Learning Feature Matching via Matchable Keypoint-Assisted Graph Neural Network

paper_url: http://arxiv.org/abs/2307.01447
repo_url: None
paper_authors: Zizhuo Li, Jiayi Ma
for: 提高计算机视觉中的特征匹配精度和效率，特别是在相机转换、基本矩阵估计和视觉地标 tasks 上。
methods: 我们提出了一种快速准确的 MaKeGNN 模型，它使用了稀疏注意力机制来缺省非重复的关键点，并通过匹配关键点来导引有意义的信息传递。
results: 我们在相机转换、基本矩阵估计和视觉地标 tasks 上达到了领先的性能，同时减少了计算和内存复杂度。

Abstract
Accurately matching local features between a pair of images is a challenging computer vision task. Previous studies typically use attention based graph neural networks (GNNs) with fully-connected graphs over keypoints within/across images for visual and geometric information reasoning.
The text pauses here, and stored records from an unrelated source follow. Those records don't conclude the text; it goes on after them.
-- ==== Sys2Proof/Laws/Outcome.lean ====
section
/-! SUPPORT. Every meaning answers a next state, and leaves no raised event behind that the recorder has not been handed: one lemma for
each form of meaning, and one for each command. -/

namespace Sys2Proof.Machine
open Sys2Proof

/-- An outcome is a next state, with no event left raised where none was before. -/
def Recorded (s : State) (o : Host.Outcome State Fault Refusal) : Prop :=
  ∃ t, o = .next t ∧ (s.recorder.raised = [] → t.recorder.raised = [])

theorem act_recorded (g : State → Bool) (f : State → State) (s : State) : Recorded s (act g f s) := by
  rcases act_cases g f s with ⟨_, h⟩ | ⟨_, h⟩
  · exact ⟨_, h, fun _ => State.flush_raised _⟩
  · exact ⟨_, h, id⟩

theorem act1_recorded (f : State → State) (s : State) : Recorded s (act1 f s) := ⟨_, rfl, fun _ => State.flush_raised _⟩

theorem same_recorded (s : State) : Recorded s (.next s) := ⟨s, rfl, id⟩

theorem actLive_recorded (g : State → Bool) (f : State → State) (s : State) :
    Recorded s (actLive g f s) := act_recorded _ _ _

theorem State.stallOn_recorder (s : State) (c kind node : Nat) : (s.stallOn c kind node).recorder = s.recorder := by
  unfold State.stallOn
  split
  · split <;> rfl
  · rfl

theorem fkiWhen_recorded (x : Fki) (engine cls fn : Nat) (sUse tUse : List Nat) (room : Core → Bool) (ok : Bool)
    (f : State → State) (s : State) : Recorded s (fkiWhen x engine cls fn sUse tUse room ok f s) := by
  unfold fkiWhen
  split
  · exact ⟨_, rfl, fun h => by rw [State.stallOn_recorder]; exact h⟩
  · exact act_recorded _ _ _

theorem fki_recorded (x : Fki) (engine cls fn : Nat) (sUse tUse : List Nat) (ok : Bool) (f : State → State) (s : State) :
    Recorded s (fki x engine cls fn sUse tUse ok f s) := fkiWhen_recorded _ _ _ _ _ _ _ _ _ _

theorem scalar2_recorded (x : Fki) (fn : Nat) (f : Word → Word → Word) (s : State) :
    Recorded s (scalar2 x fn f s) := fki_recorded _ _ _ _ _ _ _ _ _

theorem scalarI_recorded (x : Fki) (fn : Nat) (f : Word → Word) (s : State) :
    Recorded s (scalarI x fn f s) := fki_recorded _ _ _ _ _ _ _ _ _

theorem branch2_recorded (x : Fki) (fn : Nat) (test : Word → Word → Bool) (s : State) :
    Recorded s (branch2 x fn test s) := fki_recorded _ _ _ _ _ _ _ _ _

theorem branchP_recorded (x : Fki) (fn : Nat) (test : Word → Bool) (s : State) :
    Recorded s (branchP x fn test s) := fki_recorded _ _ _ _ _ _ _ _ _

theorem vecLanes_recorded (x : Fki) (fn : Nat) (zeroB : Bool) (imm : Nat) (f : Core → Nat → FpResult) (s : State) :
    Recorded s (vecLanes x fn zeroB imm f s) := fki_recorded _ _ _ _ _ _ _ _ _

theorem vecRound2_recorded (x : Fki) (fn : Nat) (f : Rounding → Bool → Lane32 → Lane32 → FpResult) (s : State) :
    Recorded s (vecRound2 x fn f s) := vecLanes_recorded _ _ _ _ _ _

theorem vecPlain2_recorded (x : Fki) (fn : Nat) (f : Bool → Lane32 → Lane32 → FpResult) (s : State) :
    Recorded s (vecPlain2 x fn f s) := vecLanes_recorded _ _ _ _ _ _

theorem vecPlain1_recorded (x : Fki) (fn : Nat) (f : Bool → Lane32 → FpResult) (s : State) :
    Recorded s (vecPlain1 x fn f s) := vecLanes_recorded _ _ _ _ _ _

theorem vecCompare_recorded (x : Fki) (fn : Nat) (ordered : Bool) (test : Int → Bool) (s : State) :
    Recorded s (vecCompare x fn ordered test s) := fki_recorded _ _ _ _ _ _ _ _ _

theorem matIssue_recorded (x : Fki) (fn : Nat) (kind : MatKind) (sUse tUse : List Nat) (ok : Bool) (s : State) :
    Recorded s (matIssue x fn kind sUse tUse ok s) := fkiWhen_recorded _ _ _ _ _ _ _ _ _ _

theorem fabInstr_recorded (x : Fki) (fn : Nat) (tUse : List Nat) (ok : Bool) (s : State) :
    Recorded s (fabInstr x fn tUse ok s) := fkiWhen_recorded _ _ _ _ _ _ _ _ _ _

theorem hostWrite_recorded (pf off : Nat) (f : State → State) (s : State) :
    Recorded s (hostWrite pf off f s) := act1_recorded _ _

theorem ringCmd_recorded (op nme : Nat) (f : State → RingCmd → Found2 → RingOut) (s : State) :
    Recorded s (ringCmd op nme f s) := actLive_recorded _ _ _

theorem ckpCmd_recorded (op pf : Nat) (value : BitVec 64) (s : State) :
    Recorded s (ckpCmd op pf value s) := hostWrite_recorded _ _ _ _

theorem mbox_recorded (ops : Nat → Bool) (src : Nat) (q : Datagram) (body : State → Option (Nat × List Byte) × State) (s : State) :
    Recorded s (mbox ops src q body s) := act_recorded _ _ _

theorem signedFor_recorded (cmd : Option Nat) (src : Nat) (q : Datagram) (s : State) :
    Recorded s (signedFor cmd src q s) := act_recorded _ _ _

theorem spdm_recorded (kind : List Byte → Bool) (src : Nat) (q : Datagram) (s : State) :
    Recorded s (spdm kind src q s) := act_recorded _ _ _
However, in the context of feature matching, considerable keypoints are non-repeatable due to occlusion and failure of the detector, and thus irrelevant for message passing. The connectivity with non-repeatable keypoints not only introduces redundancy, resulting in limited efficiency, but also interferes with the representation aggregation process, leading to limited accuracy. Targeting towards high accuracy and efficiency, we propose MaKeGNN, a sparse attention-based GNN architecture which bypasses non-repeatable keypoints and leverages matchable ones to guide compact and meaningful message passing. More specifically, our Bilateral Context-Aware Sampling Module first dynamically samples two small sets of well-distributed keypoints with high matchability scores from the image pair. Then, our Matchable Keypoint-Assisted Context Aggregation Module regards sampled informative keypoints as message bottlenecks and thus constrains each keypoint only to retrieve favorable contextual information from intra- and inter- matchable keypoints, evading the interference of irrelevant and redundant connectivity with non-repeatable ones. Furthermore, considering the potential noise in initial keypoints and sampled matchable ones, the MKACA module adopts a matchability-guided attentional aggregation operation for purer data-dependent context propagation. By these means, we achieve the state-of-the-art performance on relative camera estimation, fundamental matrix estimation, and visual localization, while significantly reducing computational and memory complexity compared to typical attentional GNNs.

摘要
通过快速匹配本地特征点，计算机视觉任务中的一个挑战是准确地匹配两个图像中的特征点。先前的研究通常使用注意力基于图像内部/ между图像的全连接图 neural networks (GNNs) 进行视觉和几何信息的推理。然而，在特征匹配任务中，许多特征点是不可重复的，这些特征点由遮挡和检测器失败所致，因此对信息传递无关。与非重复的特征点连接不仅引入纠续，导致效率有限，而且干扰归纳表达过程，从而限制准确性。为了实现高精度和效率，我们提出了MaKeGNN，一种稀缺注意力基于GNN架构。MaKeGNN通过快速匹配特征点来导引有效的信息传递。更加详细地说，我们的双边上下文感知抽取模块首先在图像对中动态选择了一小集well-distributed的高匹配分数的特征点。然后，我们的匹配点协助上下文聚合模块将这些有用的特征点作为信道瓶颈，限制每个特征点只能从匹配的内部和外部匹配点中 retrieve 有利的上下文信息，避免与非匹配的非重复连接干扰信息传递。此外，为了避免初始特征点和抽取的匹配点中的噪音，MKACA模块采用了匹配性指导的注意力聚合操作，以保证数据依赖关系的纯净传递。通过这些手段，我们实现了相对摄像头估算、基本矩阵估算和视觉地理位置估算的状态 искусственный情况，同时显著降低了通常的注意力GNNs的计算和内存复杂性。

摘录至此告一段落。